Violence
Featured image: This article explores the fundamental problem of violence and how we manage our violent impulses. (Bēhance)


Violence … we feel it, see it, experience urges of it, use it in speech, and even display it in silence. From playgrounds to the planet, on small and big screens and in everyday life, violence pervades our lives. We are horrified, fascinated, and mesmerised by violence whilst simultaneously trying to distance ourselves from it.

We like to think violence is out there, rather than in us. Is that really true?

If we are afraid to acknowledge our own violence, then one of the ways we manage this is to repress such aspects of self. But, as Sigmund Freud famously described, the repressed will return in some form. In that case what might we look for to show its existence? And what of the less-physical, less-visible manifestations—can we spot violence in all its forms, including the more-hidden and the subverted?

In popular culture

As recently as 2015 the phenomenon of coercive control, described in one article as a form of ‘intimate terrorism’, has been included in criminal legislation as a form of violence. But, overall, it would seem we have had some difficulty in bringing psychological violence to light. We are made all too aware of physical violence.

One example of coercive control was highlighted in Patrick Hamilton’s famous play from 1938, Gas Light, where the husband engineers his wife’s experiences only to subsequently deny their reality.

In another example Tennessee Williams illustrated both physical and psychological violence in his 1947 play, A Streetcar Named Desire, as did William Shakespeare’s Macbeth, which offers a dramatic connection between ambition, power, and violence.
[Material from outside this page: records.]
/-- A fault of the second source comes after the events of the first. -/
theorem binaryOp_of_second_raised (ha : ReadsAs s s1 a)
    (h : ∀ es, eval s2 { s with trace := s.trace ++ es } = .raised cause info { s with trace := s.trace ++ es }) :
    binaryOp alu s1 s2 d s = .next (afterFault s cause info (readEvents s s1)) := by
  rw [binaryOp, eval_of_readsAs ha, Staged.bind_ok, h, Staged.bind_raised, commit_raised]

/-- With both sources readable the result is computed after their events and before the destination is looked at. -/
theorem binaryOp_of_readsAs (ha : ReadsAs s s1 a) (hb : ReadsAs s s2 b) :
    binaryOp alu s1 s2 d s = commit s
      ((alu a b { s with trace := s.trace ++ (readEvents s s1 ++ readEvents s s2) }).bind fun r t =>
        (store d r t).bind fun _ t => .ok .cont (t.advance 4)) := by
  rw [binaryOp, eval_of_readsAs ha, Staged.bind_ok, eval_after_events hb, Staged.bind_ok]

/-- A fault of the ALU comes after the events of both sources, whatever the destination is. -/
theorem binaryOp_of_alu_raised (ha : ReadsAs s s1 a) (hb : ReadsAs s s2 b)
    (halu : ∀ t : State, t.cfg = s.cfg → alu a b t = .raised cause info t) :
    binaryOp alu s1 s2 d s = .next (afterFault s cause info (readEvents s s1 ++ readEvents s s2)) := by
  rw [binaryOp_of_readsAs ha hb, halu _ (by rfl), Staged.bind_raised, commit_raised]

/-- A fault of the destination comes last, with no event of its own. -/
theorem binaryOp_of_store_raised (ha : ReadsAs s s1 a) (hb : ReadsAs s s2 b)
    (halu : ∀ t : State, t.cfg = s.cfg → alu a b t = .ok r t)
    (h : ∀ es, store d r { s with trace := s.trace ++ es } = .raised cause info { s with trace := s.trace ++ es }) :
    binaryOp alu s1 s2 d s = .next (afterFault s cause info (readEvents s s1 ++ readEvents s s2)) := by
  rw [binaryOp_of_readsAs ha hb, halu _ (by rfl), Staged.bind_ok, h, Staged.bind_raised, commit_raised]

/-- A store through a reserved placeholder raises EF_RESERVED_OPERAND (30_encoding.md R63). -/
theorem store_of_reserved (h : Reserved d) (v : Word) (s : State) :
    store d v s = .raised .efReservedOperand none s := by
  rw [store, effAddr_of_reserved h]

/-- An instruction of the two-source shape obeys the common rule, for an ALU function that gives `result` wherever it does
not overflow. -/
theorem binaryRule_of_binaryOp {result : Word → Word → Word} {overflows : State → Word → Word → Prop}
    (shape : ∀ s1 s2 d s, exec (mk s1 s2 d) s = binaryOp alu s1 s2 d s)
    (halu : ∀ (s t : State) (a b : Word), ¬ overflows s a b → t.cfg = s.cfg → alu a b t = .ok (result a b) t) :
    BinaryRule mk result overflows := by
  intro s s1 s2 d
  rw [shape]
  refine ⟨fun a b n ha hb ho hd => ?stores, fun n h => ?first, fun a n ha h => ?second, fun a b v ha hb ho h => ?immediate,
    fun a b n ha hb ho h => ?outside, fun h => ?firstReserved, fun a ha h => ?secondReserved,
    fun a b ha hb ho h => ?destReserved⟩
  case stores => exact binaryOp_storesCell ha hb (halu s · a b ho) hd
  case first => exact binaryOp_of_first_raised (eval_of_outOfRange h)
  case second => exact binaryOp_of_second_raised ha fun _ => eval_of_outOfRange h
  case immediate => exact binaryOp_of_store_raised ha hb (halu s · a b ho) fun _ => h ▸ store_imm ..
  case outside => exact binaryOp_of_store_raised ha hb (halu s · a b ho) fun _ => store_of_outOfRange _ h
  case firstReserved => exact binaryOp_of_first_raised (eval_of_reserved (effAddr_of_reserved h _))
  case secondReserved => exact binaryOp_of_second_raised ha fun _ => eval_of_reserved (effAddr_of_reserved h _)
  case destReserved => exact binaryOp_of_store_raised ha hb (halu s · a b ho) fun _ => store_of_reserved h ..

/-- Under ARITH_OVERFLOW = fault the exact result `value a b` lies outside i64 (41_alu.md R106). -/
def TrapsOutside (value : Word → Word → Int) (s : State) (a b : Word) : Prop :=
  s.cfg.arithOverflow = .fault ∧ ¬ InI64 (value a b)

/-- A result that does not trap is narrowed without a fault (41_alu.md R106). -/
theorem narrow_of_not_trapsOutside {value : Word → Word → Int} {t : State} (h : ¬ TrapsOutside value s a b)
    (same : t.cfg = s.cfg) : narrow (value a b) t = .ok (wrap64 (value a b)) t := by
  refine narrow_eq_ok (or_iff_not_imp_left.2 fun outside => ?_)
  cases mode : t.cfg.arithOverflow with
  | wrap => rfl
  | fault => exact absurd ⟨same ▸ mode, outside⟩ h

/-- What `add` and `mul` share: a two-source instruction that narrows an exact result obeys the common rule, and traps
before the destination is looked at (42_arith.md R109, R110). -/
theorem binaryRule_and_overflowTraps_of_narrow (value : Word → Word → Int)
    (shape : ∀ s1 s2 d s, exec (mk s1 s2 d) s = binaryOp (fun a b t => narrow (value a b) t) s1 s2 d s) :
    BinaryRule mk (fun a b => wrap64 (value a b)) (TrapsOutside value) ∧ OverflowTraps mk (TrapsOutside value) := by
  refine ⟨binaryRule_of_binaryOp shape fun _ _ _ _ => narrow_of_not_trapsOutside,
    fun s s1 s2 d a b ha hb ⟨faults, outside⟩ => ?_⟩
  rw [shape]
  exact binaryOp_of_alu_raised ha hb fun t same => narrow_eq_raised outside (same ▸ faults)

/-- Settles O14: `add` has format W4 and is the two-source shape that narrows the exact sum. -/
theorem addStoresTheSum : Obligations.AddStoresTheSum :=
  ⟨encodedW4 .add rfl (fun _ _ _ => rfl) (fun _ _ _ => rfl),
    binaryRule_and_overflowTraps_of_narrow (fun a b => a.toInt + b.toInt) fun _ _ _ _ => rfl⟩

/-- Settles O15: `mul` has format W4 and is the two-source shape that narrows the exact product. -/
theorem mulStoresTheProduct : Obligations.MulStoresTheProduct :=
  ⟨encodedW4 .mul rfl (fun _ _ _ => rfl) (fun _ _ _ => rfl),
    binaryRule_and_overflowTraps_of_narrow (fun a b => a.toInt * b.toInt) fun _ _ _ _ => rfl⟩

end Sys2Proof.Machine
end

section
/-! PROOFS. The encoding of an instruction with one parameter (30_encoding.md R59): its word is the canonical number of its
opcode and mode. -/

namespace Sys2Proof

theorem canonicalNumber_one (op : Opcode) (a : Mode) : canonicalNumber op [a] = op.number + 100 * a.digit := by
  rw [canonicalNumber, List.map_singleton, Nat.ofDigits_singleton]

/-- The word `A` above the number of an opcode with one parameter is read as its instruction, in any mode, whatever cells
follow the parameter. -/
theorem encodedW2 {mk : Operand → Instr} (op : Opcode) (one : op.nparams = 1) (opcode : ∀ a, (mk a).opcode = some op)
    (operands : ∀ a, (mk a).operands = [a]) : Machine.EncodedW2 op.number mk := by
  intro strict a p1 p2 p3
  rw [← canonicalNumber_one]
  exact decode_canonicalNumber (ps := [p1]) one.symm (by rw [one]; rfl) (opcode _) (operands _)

end Sys2Proof
end

section
/-! PROOFS. The rules of `in` and `out` (43_io.md): what each leaves when its one operand faults, and what `out` leaves when
it can be read. -/

namespace Sys2Proof.Machine

variable {s : State} {o d : Operand} {v : Word} {rest : List Word} {cause : Cause} {info : Option Int}

/-- A fault of the destination ends `in` before the value is taken from Q (43_io.md R111). -/
theorem exec_inp_of_store_raised (hq : s.queue = v :: rest) (h : store d v s = .raised cause info s) :
    exec (.inp d) s = .next (afterFault s cause info []) := by
  simp only [exec, execIn, hq, h, Staged.bind_raised, commit_raised_nil]

/-- `out` with a readable source delivers its value and moves pc by 2 (43_io.md R112). -/
theorem exec_out_of_readsAs (h : ReadsAs s o v) :
    exec (.out o) s = .next (afterPlain s (wrap64 (s.pc.toInt + 2)) s.rb s.queue (.output v) (readEvents s o)) := by
  rw [exec, execOut, eval_of_readsAs h]
  rfl

/-- A fault of the source ends `out` with no value delivered (43_io.md R112). -/
theorem exec_out_of_eval_raised (h : eval o s = .raised cause info s) :
    exec (.out o) s = .next (afterFault s cause info []) := by
  rw [exec, execOut, h, Staged.bind_raised, commit_raised_nil]

/-- Settles O16: `in` has format W2, suspends with Q empty, and else ends as the store of the head of Q does. -/
theorem inTakesTheHeadOfTheQueue : Obligations.InTakesTheHeadOfTheQueue := by
  refine ⟨encodedW2 .inp rfl (fun _ => rfl) (fun _ => rfl), fun s d => ⟨exec_inp_of_empty d, fun v rest hq =>
    ⟨fun n hd => ?stores, fun x hx => ?immediate, fun n h => ?outside, fun h => ?reserved⟩⟩⟩
  case stores => exact exec_inp_storesCell hq hd
  case immediate => exact exec_inp_of_store_raised hq (hx ▸ store_imm x v s)
  case outside => exact exec_inp_of_store_raised hq (store_of_outOfRange v h)
  case reserved => exact exec_inp_of_store_raised hq (store_of_reserved h v s)

/-- Settles O17: `out` has format W2 and ends as the evaluation of its source does. -/
theorem outDeliversTheValue : Obligations.OutDeliversTheValue := by
  refine ⟨encodedW2 .out rfl (fun _ => rfl) (fun _ => rfl), fun s o => ⟨fun v h => ?readable, fun n h => ?outside,
    fun h => ?reserved⟩⟩
  case readable => exact exec_out_of_readsAs h
  case outside => exact exec_out_of_eval_raised (eval_of_outOfRange h)
  case reserved => exact exec_out_of_eval_raised (eval_of_reserved (effAddr_of_reserved h _))

end Sys2Proof.Machine
end

section
/-! PROOFS. The encoding of an instruction with two parameters (30_encoding.md R59): its word is the canonical number of its
opcode and modes. -/

namespace Sys2Proof

theorem canonicalNumber_two (op : Opcode) (a b : Mode) :
    canonicalNumber op [a, b] = op.number + 100 * a.digit + 1000 * b.digit := by
  simp only [canonicalNumber, List.map_cons, List.map_nil, Nat.ofDigits_cons, Nat.ofDigits_nil]
  omega

/-- The word `BA` above the number of an opcode with two parameters is read as its instruction, in any modes, whatever cell
follows the parameters. -/
theorem encodedW3 {mk : Operand → Operand → Instr} (op : Opcode) (two : op.nparams = 2)
    (opcode : ∀ a b, (mk a b).opcode = some op) (operands : ∀ a b, (mk a b).operands = [a, b]) :
    Machine.EncodedW3 op.number mk := by
  intro strict a b p1 p2 p3
  rw [← canonicalNumber_two]
  exact decode_canonicalNumber (ps := [p1, p2]) two.symm (by rw [two]; rfl) (opcode ..) (operands ..)

end Sys2Proof
end

section
/-! PROOFS. The rules of `jit` and `jif` (44_jumps.md): what the shape `condJump` leaves when the target is not looked at and
when an operand faults, and both instructions as that shape over TEST. -/

namespace Sys2Proof.Machine

variable {s : State} {takes : Word → Bool} {c t : Operand} {x : Word} {cause : Cause} {info : Option Int}

/-- Under JUMP_TARGET_EVAL = lazy a jump that is not taken moves on by its width, whatever its target is
(44_jumps.md R113). -/
theorem condJump_of_not_taken_lazy (hc : ReadsAs s c x) (untaken : takes x = false)
    (isLazy : s.cfg.jumpTargetEval = .lazy) :
    condJump takes c t s = .next (afterPlain s (wrap64 (s.pc.toInt + 3)) s.rb s.queue .cont (readEvents s c)) := by
  simp only [condJump, eval_of_readsAs hc, Staged.bind_ok, isLazy, untaken]
  rfl

/-- A fault of the condition ends the jump before any event. -/
theorem condJump_of_condition_raised (h : eval c s = .raised cause info s) :
    condJump takes c t s = .next (afterFault s cause info []) := by
  rw [condJump, h, Staged.bind_raised, commit_raised_nil]

/-- A fault of the target ends the jump after the events of the condition, where the target is evaluated: when the jump is
taken, or in every case under JUMP_TARGET_EVAL = eager (44_jumps.md R113). -/
theorem condJump_of_target_raised (hc : ReadsAs s c x) (evaluated : takes x = true ∨ s.cfg.jumpTargetEval = .eager)
    (h : ∀ es, eval t { s with trace := s.trace ++ es } = .raised cause info { s with trace := s.trace ++ es }) :
    condJump takes c t s = .next (afterFault s cause info (readEvents s c)) := by
  rw [condJump, eval_of_readsAs hc, Staged.bind_ok, h, Staged.bind_raised, Staged.bind_raised]
  cases evaluation : s.cfg.jumpTargetEval with
  | lazy =>
    have taken : takes x = true := evaluated.resolve_right (by simp [evaluation])
    rw [if_pos taken, commit_raised]
  | eager => exact commit_raised ..

/-- An instruction of the jump shape obeys the common rule, taken on the condition values its test is true of. -/
theorem jumpRule_of_condJump {mk : Operand → Operand → Instr} {taken : Word → Prop}
    (shape : ∀ c t s, exec (mk c t) s = condJump takes c t s) (test : ∀ x, takes x = true ↔ taken x) :
    JumpRule mk taken := by
  have untaken {x : Word} (h : ¬ taken x) : takes x = false := Bool.eq_false_iff.2 (mt (test x).1 h)
  intro s c t
  rw [shape]
  refine ⟨fun x v hc h ht => ?jumps, fun x hc h isLazy => ?staysLazy, fun x v hc h isEager ht => ?staysEager,
    fun n h => ?condition, fun x n hc evaluated h => ?target, fun h => ?conditionReserved,
    fun x hc evaluated h => ?targetReserved⟩
  case jumps => exact condJump_of_taken hc ((test x).2 h) ht
  case staysLazy => exact condJump_of_not_taken_lazy hc (untaken h) isLazy
  case staysEager => rw [condJump_of_not_taken hc (untaken h) ht, if_pos isEager]
  case condition => exact condJump_of_condition_raised (eval_of_outOfRange h)
  case target => exact condJump_of_target_raised hc (evaluated.imp_left (test x).2) fun _ => eval_of_outOfRange h
  case conditionReserved => exact condJump_of_condition_raised (eval_of_reserved (effAddr_of_reserved h _))
  case targetReserved =>
    exact condJump_of_target_raised hc (evaluated.imp_left (test x).2) fun _ =>
      eval_of_reserved (effAddr_of_reserved h _)

/-- The negated test is true of the words whose value is 0 (41_alu.md R105). -/
theorem not_aluTest_iff {a : Word} : (!aluTest a) = true ↔ a.toInt = 0 := by
  rw [Bool.not_eq_true', Bool.eq_false_iff, ne_eq, aluTest_iff, not_not]

/-- Settles O18: `jit` has format W3 and is the jump shape over TEST. -/
theorem jitJumpsOnNonzero : Obligations.JitJumpsOnNonzero :=
  ⟨encodedW3 .jit rfl (fun _ _ => rfl) (fun _ _ => rfl),
    jumpRule_of_condJump (fun _ _ _ => rfl) fun _ => aluTest_iff⟩

/-- Settles O19: `jif` has format W3 and is the jump shape over the negated TEST. -/
theorem jifJumpsOnZero : Obligations.JifJumpsOnZero :=
  ⟨encodedW3 .jif rfl (fun _ _ => rfl) (fun _ _ => rfl),
    jumpRule_of_condJump (fun _ _ _ => rfl) fun _ => not_aluTest_iff⟩

end Sys2Proof.Machine
end

section
/-! PROOFS. The rules of `lt` and `eq` (45_compare.md): the two-source shape over an ALU function that cannot fault. -/

namespace Sys2Proof.Machine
Art and literature, then, often effectively portray the fundamental problem of violence in the human condition, inviting us to examine violence for ourselves, even if we cannot quite put our finger on our sources of strife.

Crime and Punishment
In Fyodor Dostoevsky's gripping tale Crime and Punishment an impoverished Raskolnikov treads a precarious line between his rage at society and his conscience. Does his remorseless murder detail the gross limits of individual freedom in all of us? (Source)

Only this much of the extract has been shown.